# Man trapped in blueberry waffle mix



## Johnny Thunder (Feb 24, 2006)

http://www.msnbc.msn.com/id/30157670/


----------



## RoxyBlue (Oct 6, 2008)

They should have called on the lady with the phantom third arm to help pull him out


----------



## traditionprincess (Mar 19, 2009)

Wow! 0.0 It's surprising that he didn't fall deeper into the mix! Quite a miracle.


----------



## Spooky1 (Aug 25, 2008)

So now I'm going to find people not just in my Hot Pockets, but in my blueberry waffles?


----------



## Dr Morbius (Sep 21, 2004)

When oh when will they put lids on those silos? I am so tired of hearing about innocent people getting caught in those things. Everyday, some poor sap is just walking down the street, then WHAM! They are sucked into those flour silos. It's just a shame. Flour silo vortexes are a blight in our society! Men, women, dogs, cats, people just vanish and are never heard from again....Hold on...I have to go to the Dentist now.

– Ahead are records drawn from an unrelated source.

/-- Stepping down to STANDBY: the TAKEOVER is withdrawn, a frame on the medium is marked, and every waiting data frame, that of the
slot, the urgent BTQ, the normal BTQ and the delivery queue in turn, is discarded with ROLE_DISCARD. Its buffer goes by the push rule:
the first of them join the reserve as OPEN up to LOCAL_CREDITS with a fresh credit each, and the rest go on top of the free stack.
Place LOCAL is flushed, the ANNOUNCE loaded, ROLE_CHANGE raised, a STATUS pending, and segment designated taken anew (R66, R67, R77,
R78, R102, R113, R114, R118). -/
def Obligations.SteppingDown : Prop :=
  ∀ (s : State) (c : Config), s.cf.config = some c →
    let waiting : List BufNo := (match s.bq.txSlot with | .waiting r => [r.buf] | .empty | .onMedium _ _ => []) ++
      s.bq.urgentQ.map TxRecord.buf ++ s.bq.normalQ.map TxRecord.buf ++ s.bq.deliveryQ.map RxRecord.buf
    let room := if s.cl.link = .up ∧ s.cf.opState = .running then c.localCredits - s.bq.reserve.length else 0
    s.stepDown =
      State.refreshDesignated
        { s with
          eu.role := .standby, eu.takeoverHolder := none
          eu.announceHolder := some ⟨c.segment, .standby, c.preference, c.zones, c.interval⟩
          bp.inFlight := s.bp.inFlight.map fun f =>
            match f.frame with
            | .takeover _ => { f with dropMark := true }
            | .announce _ => f
          bq := { s.bq with
            reserve := s.bq.reserve ++ (waiting.take room).map fun b => ⟨b, .opened⟩
            free := (waiting.drop room).reverse ++ s.bq.free
            urgentQ := [], normalQ := [], deliveryQ := []
            txSlot := match s.bq.txSlot with
              | .onMedium r _ => .onMedium r true
              | .empty | .waiting _ => .empty }
          cl.grantTotal := s.cl.grantTotal + BitVec.ofNat 8 (min room waiting.length)
          cl.statusPending := some (s.cl.statusPending.getD false)
          ec := (s.ec.countN .roleDiscard waiting.length).notify .roleChange (word16 3 2)
          tw := s.tw.requestFlush [.here] }

/-- The listen period ends in DESIGNATED for the top rank of all candidates where none is designated, and with PREEMPT above every
designated one; in STANDBY otherwise, with the ANNOUNCE, ROLE_CHANGE and STATUS (R101, R107, R118). -/
def Obligations.ListenPeriodEnds : Prop :=
  ∀ (s : State) (c : Config), s.resetAsserted = false → s.cf.config = some c → s.eu.role = .listening →
    s.eu.listenTimer ≠ .stopped →
    let partner (m : Station) (q : Peer) : Prop := s.pt.peers[m] = some q ∧ q.segment = c.segment
    let above (m : Station) (q : Peer) : Prop :=
      q.preference < c.preference ∨ (q.preference = c.preference ∧ s.cf.station < m)
    let wins : Prop :=
      ((∀ m q, partner m q → q.role ≠ .designated) ∧ ∀ m q, partner m q → q.role ≠ .disabled → above m q) ∨
        ((∃ m q, partner m q ∧ q.role = .designated) ∧ c.preempt = true ∧
          ∀ m q, partner m q → q.role = .designated → above m q)
    (wins → exec .listenTimerExpiry s = .next (State.arbitrate (State.becomeDesignated { s with eu.listenTimer := .stopped }))) ∧
    (¬wins →
      exec .listenTimerExpiry s =
        .next (State.arbitrate
          (State.refreshDesignated
            { s with
              eu.role := .standby, eu.listenTimer := .stopped
              eu.announceHolder := some ⟨c.segment, .standby, c.preference, c.zones, c.interval⟩
              ec := s.ec.notify .roleChange (word16 1 2)
              cl.statusPending := some (s.cl.statusPending.getD false) })))

/-- The announce timer's expiry reloads it and steps every missed count; peers that reach 4 are removed, with PEER_DOWN in rising
order and one flush of their places; each is then reported removed, upon which the election unit acts and segment designated is
taken anew; in RUNNING the own ANNOUNCE is loaded with the role as the reports left it (R90, R91, R92, R95, R102). Outside STANDBY
the reports leave role, walker and events as they are; what they bring a STANDBY station is RankDecides. -/
def Obligations.AnnounceTimerExpires : Prop :=
  ∀ (s : State) (c : Config), s.resetAsserted = false → s.cf.config = some c → s.pt.announceTimer ≠ .stopped →
    let gone := allStations.filter fun n => s.pt.peers[n].any fun p => decide (3 ≤ p.missed)
    let aged : PeerTable :=
      { peers := Vector.ofFn fun n => (s.pt.peers[n].filter fun p => decide (p.missed < 3)).map fun p =>
          { p with missed := p.missed + 1 }
        announceTimer := .running c.interval }
    let told : State :=
      { s with
        pt := aged, tw := s.tw.requestFlush (gone.map .station)
        ec := gone.foldl (fun e n => e.notify .peerDown (word16 0 (BitVec.ofNat 8 n))) s.ec }
    let reported : State :=
      gone.foldl (fun t n => (t.actOnReport .removed n s.pt.peers[n] none).refreshDesignated) told
    exec .announceTimerExpiry s =
      .next (State.arbitrate
        { reported with
          eu.announceHolder :=
            if s.cf.opState = .running then some ⟨c.segment, reported.eu.role, c.preference, c.zones, c.interval⟩
            else reported.eu.announceHolder }) ∧
    (gone = [] → reported = { s with pt := aged }) ∧
    (s.eu.role ≠ .standby →
      reported.eu.role = s.eu.role ∧ reported.tw = told.tw ∧ reported.ec = told.ec ∧
        reported.eu.takeoverHolder = s.eu.takeoverHolder) ∧
    reported.pt = aged ∧ reported.cf = s.cf ∧ reported.lt = s.lt ∧ reported.fe = s.fe ∧ reported.bq = s.bq ∧
      reported.bp = s.bp ∧ reported.me = s.me

/-! ## The card link -/

/-- A good message that ends, here an IDLE or one of no use: a link that is UP restarts the link-hold timer; a DOWN one comes UP
with both timers and a STATUS of restart flag 0 unless one is pending already, and in RUNNING goes to LISTENING; a message of no use
counts LINK_MSG_ERR, and so does one whose check fails, which does nothing else. A header that is not good counts nothing, and the
receiver hunts on from the byte after its first, through the bytes it had gathered (R104, R126, R149, R150, R151). -/
def Obligations.GoodMessageTaken : Prop :=
  ∀ s : State, s.resetAsserted = false →
    (∀ (h : LinkHeader) (got : List Byte), s.cl.receiver = .other h got →
      let kept : State := { s with cl.receiver := .header [], cl.holdTimer := .running (s.cl.linkHold * 10) }
      let up : State :=
        { kept with
          cl.link := .up, cl.idleTimer := .running (s.cl.linkHold * 5)
          cl.statusPending := some (s.cl.statusPending.getD false) }
      let taken : State :=
        if s.cl.link = .up then kept
        else if s.cf.opState = .running ∧ s.eu.role = .disabled then up.enterListening
        else up
      (h.type = 0x50#8 → h.length = 0 → got = [] → exec .idle s = .next taken.arbitrate) ∧
      (h.type ≠ 0x10#8 → h.type ≠ 0x20#8 → (h.type = 0x41#8 → h.length ≠ 1) → (h.type = 0x50#8 → h.length ≠ 0) →
        exec (.unusableMessage h.type h.length) s = .next (State.arbitrate (taken.count .linkMsgErr))) ∧
      (got.length = h.length.val →
        exec .messageBadCheck s = .next (State.arbitrate (State.count { s with cl.receiver := .header [] } .linkMsgErr)))) ∧
    (∀ b, b ≠ 0xA5#8 → s.headerGoesOn [b] →
      exec (.linkHeaderRejected [b]) s = .next (State.arbitrate { s with cl.receiver := .hunt })) ∧
    ∀ (b : Byte) (front back : List Byte), (∀ x ∈ front, x ≠ 0xA5#8) →
      (s.headerGoesOn (b :: front) →
        exec (.linkHeaderRejected (b :: front)) s = .next (State.arbitrate { s with cl.receiver := .hunt })) ∧
      (s.headerGoesOn (b :: (front ++ 0xA5#8 :: back)) →
        exec (.linkHeaderRejected (b :: (front ++ 0xA5#8 :: back))) s =
          .next (State.arbitrate { s with cl.receiver := .header (0xA5#8 :: back) }))

/-- A REQUEST joins a queue with room and is taken at once by an idle engine, with the operating state standing; a full queue
answers BUSY, and with 4 BUSY answers waiting counts LINK_PROTO_ERR. A RECEIVE_READY sets the accept total where the allowance
stays at 64 or less, and is else refused with cause 3. Both do what every good message does first, in the same event: restart the
link-hold timer, or bring a DOWN link UP (R130, R150, R151, R157, R161, R164). The stage taken, in which a request waits for its
execution, is none of R163's and is the model's (log 12). -/
def Obligations.RequestAndAcceptTaken : Prop :=
  ∀ (s : State) (h : LinkHeader) (got : List Byte), s.resetAsserted = false → s.cl.receiver = .other h got →
    let busy := s.cl.responses.countP fun r => !r.fromEngine
    (∀ body : List Byte, h.type = 0x20#8 → body.length = h.length.val → got <+: body →
      (s.me.queue.length < 4 → s.me.stage ≠ .idle →
        exec (.request h.tag body) s =
          .next (State.arbitrate { s.heard with me.queue := s.me.queue ++ [⟨h.tag, body⟩] })) ∧
      (s.me.queue = [] → s.me.stage = .idle →
        exec (.request h.tag body) s =
          .next (State.arbitrate { s.heard with me.current := some ⟨h.tag, body⟩, me.stage := .taken s.cf.opState })) ∧
      (4 ≤ s.me.queue.length → busy < 4 →
        exec (.request h.tag body) s =
          .next (State.arbitrate { s.heard with cl.responses := s.cl.responses ++ [⟨h.tag, [5, body.headD 0], false⟩] })) ∧
      (4 ≤ s.me.queue.length → 4 ≤ busy →
        exec (.request h.tag body) s = .next (State.arbitrate (s.heard.count .linkProtoErr)))) ∧
    ∀ total : Byte, h.type = 0x41#8 → h.length = 1 → got <+: [total] →
      ((total - s.cl.deliveredTotal).toNat ≤ 64 →
        exec (.receiveReady total) s = .next (State.arbitrate { s.heard with cl.acceptTotal := total })) ∧
      (64 < (total - s.cl.deliveredTotal).toNat →
        exec (.receiveReady total) s =
          .next (State.arbitrate ((s.heard.count .linkProtoErr).raiseAlarm .linkProtocol (word16 3 total))))

/-- A good header takes the receiver to BODY. One of a DATA_OUT takes the oldest OPEN buffer of the reserve, which becomes RECEIVING
and holds the payload as it arrives; with none OPEN the message is an overrun, and while the link is DOWN or the restart window open
it is stale; neither stores anything (R69, R149, R155). That the bytes of the body that arrive come with the command of its header
is the model's (log 15). -/
def Obligations.DataOutHeaderTakes : Prop :=
  ∀ (s : State) (h : LinkHeader) (got : List Byte), s.resetAsserted = false → got.length ≤ h.length.val →
    let n := BitVec.ofNat 16 h.length
    s.headerGoesOn [0xA5#8, h.type, h.tag, hiByte n, loByte n, crc8 [h.type, h.tag, hiByte n, loByte n]] →
    (h.type ≠ 0x10#8 →
      exec (.dataOutHeader h got) s = .next (State.arbitrate { s with cl.receiver := .other h got })) ∧
    (h.type = 0x10#8 →
      (s.cl.link = .down ∨ s.cl.restartWindow = true →
        exec (.dataOutHeader h got) s = .next (State.arbitrate { s with cl.receiver := .body h got .stale })) ∧
      (s.cl.link = .up → s.cl.restartWindow = false → (∀ r ∈ s.bq.reserve, r.state ≠ .opened) →
        exec (.dataOutHeader h got) s = .next (State.arbitrate { s with cl.receiver := .body h got .overrun })) ∧
      ∀ (front back : List ReserveBuf) (b : BufNo), s.cl.link = .up → s.cl.restartWindow = false →
        s.bq.reserve = front ++ ⟨b, .opened⟩ :: back →
        (∀ r ∈ front, r.state ≠ .opened) → (∀ r ∈ front ++ back, r.num ≠ b) →
        exec (.dataOutHeader h got) s =
          .next (State.arbitrate
            { s with
              bq.reserve := front ++ ⟨b, .receiving⟩ :: back, bq.contents := s.bq.contents.set b ((got.drop 6).take 256)
              cl.receiver := .body h got (.into b) }))

/-- A DATA_OUT refused: a stale one changes nothing but for LINK_MSG_ERR on a failed check, and with a good one restarts the
link-hold timer or brings the link UP; an overrun counts LINK_PROTO_ERR and raises LINK_PROTOCOL, cause 2, whatever its check; a
sequence gap of the reserve size or more is refused with cause 1, one beyond the OPEN buffers with cause 2, and the RECEIVING
buffer, the body written into it, is OPEN again in its place (R69, R149, R150, R151, R155, R156). -/
def Obligations.DataOutRefused : Prop :=
  ∀ (s : State) (h : LinkHeader) (got : List Byte) (mode : DataOutMode) (body : List Byte), s.resetAsserted = false →
    s.cl.receiver = .body h got mode → body.length = h.length.val → got <+: body →
    let bad : State := { s with cl.receiver := .header [] }
    let refused (cause : Byte) (t : State) : Host.Outcome State Fault Refusal :=
      .next (State.arbitrate ((t.count .linkProtoErr).raiseAlarm .linkProtocol (word16 cause h.tag)))
    (mode = .stale →
      exec (.dataOut body) s = .next s.heard.arbitrate ∧
        (got = body → exec .messageBadCheck s = .next (State.arbitrate (bad.count .linkMsgErr)))) ∧
    (mode = .overrun →
      exec (.dataOut body) s = refused 2 s.heard ∧ (got = body → exec .messageBadCheck s = refused 2 bad)) ∧
    ∀ b front back, s.cl.link = .up → mode = .into b → s.bq.reserve = front ++ ⟨b, .receiving⟩ :: back →
      (∀ r ∈ front ++ back, r.num ≠ b) →
      let good : State :=
        { bad with
          cl.holdTimer := .running (s.cl.linkHold * 10), bq.contents := s.bq.contents.set b ((body.drop 6).take 256) }
      let d := (h.tag - s.cl.expectedSeq).toNat
      let again := front ++ (⟨b, .opened⟩ : ReserveBuf) :: back
      let opens := (front ++ back).countP fun r => r.state == .opened
      (s.bq.reserve.length ≤ d →
        exec (.dataOut body) s = refused 1 { good with bq.reserve := again } ∧
          (got = body → exec .messageBadCheck s = refused 1 { bad with bq.reserve := again })) ∧
      (d < s.bq.reserve.length → opens < d →
        exec (.dataOut body) s = refused 2 { good with bq.reserve := again } ∧
          (got = body → exec .messageBadCheck s = refused 2 { bad with bq.reserve := again }))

I just bit into a bone in my Blueberry Waffle.


----------



## sharpobject (May 7, 2008)

thank goodness it wasn't the strawberry waffle mix.


----------



## RoxyBlue (Oct 6, 2008)

Those silo vortexes are almost as dangerous as tornadoes:


----------



## The Bloodshed Brothers (Jan 25, 2009)

haha poor guy


----------